**Exercise directions**
Scan the data below. Pull out each line where "settings" occurs.

**Input material**
********

/-- A fetched record of PUT LOOK (R27, R32, R33): the parent checks in order, or the look is written, clamped, with its level
and the child counts of its old and its new parent. -/
def Obligations.FetchedLookIsPut : Prop :=
  ∀ (s : State) (a : Access) (b : OrderBlock) (i : Fin 64) (offset : Nat) (record : BitVec 256),
    Live s a .lookFetch → s.port.walker = .flight b (.fetchLook i offset) →
    let parent := bitsOf record.toNat 0 8
    let old := (lookAt s.table i).parent
    let g := decodeLookGrade record.toNat
    let clamped : Grade := ⟨g.lift.map (clamp (-512) 511), g.gain.map (clamp 0 4095), g.mid.map (clamp 128 896),
      clamp 0 2047 g.sat⟩
    let u := endAccess a s
    (63 < parent → exec (.lookFetchComplete record) s = .next (finish b .range 0 u))
      ∧ ∀ p : Fin 64, p.val = parent →
          let bad := p = i ∨ (p ≠ old ∧ 0 < (lookAt s.table i).children) ∨ (p ≠ 0 ∧ (lookAt s.table p).level = 4)
          let level := if p = 0 then 1 else (lookAt s.table p).level + 1
          (bad → exec (.lookFetchComplete record) s = .next (finish b .chain 0 u))
            ∧ (¬ bad →
                ∃ table,
                  exec (.lookFetchComplete record) s
                      = .next (finish b (if clamped = g then .ok else .clamped) level { u with table := table })
                    ∧ table.house = s.table.house
                    ∧ lookAt table i = { lookAt s.table i with grade := clamped, parent := p, level := level }
                    ∧ ∀ j, j ≠ i →
                        lookAt table j
                          = { lookAt s.table j with
                              children :=
                                if p = old ∨ j = 0 then (lookAt s.table j).children
                                else if j = old then (lookAt s.table j).children - 1
                                else if j = p then (lookAt s.table j).children + 1
                                else (lookAt s.table j).children })

/-- The bytes that READ LOOKS writes for a look (R38, R39; Layouts, Look record): the look as it stands with WITHHELD clear,
or, for a house look, unity, parent 0 and level 0 with WITHHELD set; the child and lock counts and the zero bytes either way. -/
def Obligations.LookRecordReadsBack : Prop :=
  ∀ (t : LookTable) (i : Fin 64) (free : BitVec 512),
    let l := lookAt t i
    let w := lookRecord t i free
    let house := 0 < t.house ∧ 64 - t.house ≤ i.val
    GradeOk l.grade → l.level ≤ 4 → l.children ≤ 63 → l.locks ≤ 2048 →
      bitsOf w 16 8 = l.children ∧ bitsOf w 32 16 = l.locks ∧ bitsOf w 224 32 = 0
        ∧ (house →
            decodeLookGrade w = ⟨⟨0, 0, 0⟩, ⟨1024, 1024, 1024⟩, ⟨512, 512, 512⟩, 1024⟩
              ∧ bitsOf w 0 8 = 0 ∧ bitsOf w 8 8 = 0 ∧ bitsOf w 24 1 = 1)
        ∧ (¬ house →
            decodeLookGrade w = l.grade ∧ bitsOf w 0 8 = l.parent.val ∧ bitsOf w 8 8 = l.level ∧ bitsOf w 24 1 = 0)

/-- While house protection is on, no house look's grade or parent changes but by CLEAR HOUSE LOOKS and a power-on reset, and
what READ LOOKS writes does not depend on them (R34, R41). -/
def Obligations.HouseLooksStayProtected : Prop :=
  (∀ (c : Instr) (s t : State) (i : Fin 64),
      PutsOpenLook s → c ≠ .clearHouseLooks → c ≠ .powerOnReset → exec c s = .next t → isHouse s.table i = true →
      (lookAt t.table i).grade = (lookAt s.table i).grade ∧ (lookAt t.table i).parent = (lookAt s.table i).parent)
    ∧ ∀ (s s' : State) (free : BitVec 512) (b : OrderBlock) (run : LookRead),
        s.port.walker = .flight b (.slotLook run) → s'.port = s.port → s'.table.house = s.table.house →
        (∀ i : Fin 64, isHouse s.table i = false → lookAt s'.table i = lookAt s.table i) →
        (∀ i : Fin 64, isHouse s.table i = true →
          (lookAt s'.table i).children = (lookAt s.table i).children ∧ (lookAt s'.table i).locks = (lookAt s.table i).locks) →
        formAccess .order s' free = formAccess .order s free

/-- SET HOUSE AREA and CLEAR HOUSE LOOKS (R30, R35 to R37). The first: PASS_ACTIVE, PROTECTED or RANGE, in that order; else the
size is set and nothing else changes, the looks from 64 less the size on are house looks, and the detail count is the size. The
second: PASS_ACTIVE, or LOCKED while an approval holds a house look; else the house looks become unity without parent, the area is
gone, grades, parents and lock counts stay elsewhere, and levels and child counts fit again. -/
def Obligations.HouseAreaOrdersSetAndErase : Prop :=
  (∀ (s : State) (b : OrderBlock), Handed s b 18 →
     let h := param b 12 1
     let size := h = 4 ∨ h = 8 ∨ h = 12 ∨ h = 16 ∨ h = 20 ∨ h = 24 ∨ h = 28 ∨ h = 32
     (s.pass ≠ none → exec .setHouseArea s = .next (finish b .passActive 0 s))
       ∧ (s.pass = none → 0 < s.table.house → exec .setHouseArea s = .next (finish b .protectedLook 0 s))
       ∧ (s.pass = none → s.table.house = 0 → ¬ size → exec .setHouseArea s = .next (finish b .range 0 s))
       ∧ (s.pass = none → s.table.house = 0 → size →
           exec .setHouseArea s = .next (finish b .ok h { s with table := { s.table with house := h } })
             ∧ ∀ (t : State) (i : Fin 64), t.table = { s.table with house := h } →
                 (isHouse t.table i = true ↔ 64 - h ≤ i.val)))
    ∧ (∀ (s : State) (b : OrderBlock), Handed s b 19 →
         let house (i : Fin 64) : Prop := 0 < s.table.house ∧ 64 - s.table.house ≤ i.val
         (s.pass ≠ none → exec .clearHouseLooks s = .next (finish b .passActive 0 s))
           ∧ (s.pass = none → (∃ i, house i ∧ 0 < (lookAt s.table i).locks) →
               exec .clearHouseLooks s = .next (finish b .locked 0 s))
           ∧ (s.pass = none → (∀ i, house i → (lookAt s.table i).locks = 0) →
               ∃ table,
                 exec .clearHouseLooks s = .next (finish b .ok s.table.house { s with table := table })
                   ∧ table.house = 0
                   ∧ (∀ i, (lookAt table i).locks = (lookAt s.table i).locks
                       ∧ (house i → (lookAt table i).grade = unityGrade ∧ (lookAt table i).parent = 0)
                       ∧ (¬ house i →
                           (lookAt table i).grade = (lookAt s.table i).grade
                             ∧ (lookAt table i).parent = (lookAt s.table i).parent))
                   ∧ (LooksOk s.table →
                       LooksOk table
                         ∧ ∀ i, (lookAt table i).level ≤ (lookAt s.table i).level
                             ∧ ((∀ j ∈ lookChain s.table i, ¬ house j) →
                                 (lookAt table i).level = (lookAt s.table i).level))))

/-! ### The settings (03, 05, 06, 07) -/

/-- SET STANDARD, SET POSITION, SET FOLLOW and SET PICTURE (R44 to R46, R84): the checks in order, or the settings. -/
def Obligations.TransportOrdersCheckInOrder : Prop :=
  ∀ (s : State) (b : OrderBlock),
    (Handed s b 32 →
      let std := param b 12 1
      let ppf := param b 13 1
      let ok := (std = 50 ∨ std = 60) ∧ 1 ≤ ppf ∧ ppf ≤ 4
      (s.pass ≠ none → exec .setStandard s = .next (finish b .passActive 0 s))
        ∧ (s.pass = none → s.follower.mode ≠ .free → exec .setStandard s = .next (finish b .mode 0 s))
        ∧ (s.pass = none → s.follower.mode = .free → ¬ ok → exec .setStandard s = .next (finish b .range 0 s))
        ∧ (s.pass = none → s.follower.mode = .free → ok →
            exec .setStandard s
              = .next (finish b .ok 0
                  { s with
                    follower :=
                      { s.follower with
                        standard := if std = 50 then .s50 else .s60
                        ppf := ppf
                        perf :=
                          if ppf = s.follower.ppf then s.follower.perf
                          else s.follower.perf / s.follower.ppf * ppf } })))
    ∧ (Handed s b 33 →
        let f := paramFrame b 12
        (s.pass ≠ none → exec .setPosition s = .next (finish b .passActive 0 s))
          ∧ (s.pass = none → s.follower.mode ≠ .free → exec .setPosition s = .next (finish b .mode 0 s))
          ∧ (s.pass = none → s.follower.mode = .free → ¬ FrameOk f →
              exec .setPosition s = .next (finish b .range 0 s))
          ∧ (s.pass = none → s.follower.mode = .free → FrameOk f →
              exec .setPosition s
                = .next (finish b .ok 0 { s with follower := { s.follower with perf := f * s.follower.ppf } })))
    ∧ (Handed s b 34 →
        let o := paramFrame b 16
        let div := param b 20 1
        let odd := param b 21 1
        let ok := FrameOk o ∧ (1 ≤ div ∧ div ≤ 15) ∧ odd ≤ 1
        (s.pass ≠ none → exec .setFollow s = .next (finish b .passActive 0 s))
          ∧ (s.pass = none → 1 < param b 12 1 → exec .setFollow s = .next (finish b .range 0 s))
          ∧ (s.pass = none → param b 12 1 = 0 →
              exec .setFollow s
                = .next (finish b .ok 0 { s with follower := { s.follower with mode := .free } }))
          ∧ (s.pass = none → param b 12 1 = 1 → ¬ ok → exec .setFollow s = .next (finish b .range 0 s))
          ∧ (s.pass = none → param b 12 1 = 1 → ok →
              exec .setFollow s
                = .next (finish b .ok 0
                    { s with follower := { s.follower with mode := .seeking, origin := o, div := div, odd := odd } })))
    ∧ (Handed s b 40 →
        (s.pass ≠ none → exec .setPicture s = .next (finish b .passActive 0 s))
          ∧ (s.pass = none → 1 < param b 12 1 ∨ 1 < param b 13 1 →
              exec .setPicture s = .next (finish b .range 0 s))
          ∧ (s.pass = none → param b 12 1 ≤ 1 → param b 13 1 ≤ 1 →
              exec .setPicture s
                = .next (finish b .ok 0
                    { s with
                      picture :=
                        { s.picture with
                          legalClip := param b 12 1 == 1
                          defaultNegative := param b 13 1 == 1 } })))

********

**Response area**
/-! ### The settings (03, 05, 06, 07) -/
/-- SET STANDARD, SET POSITION, SET FOLLOW and SET PICTURE (R44 to R46, R84): the checks in order, or the settings. -/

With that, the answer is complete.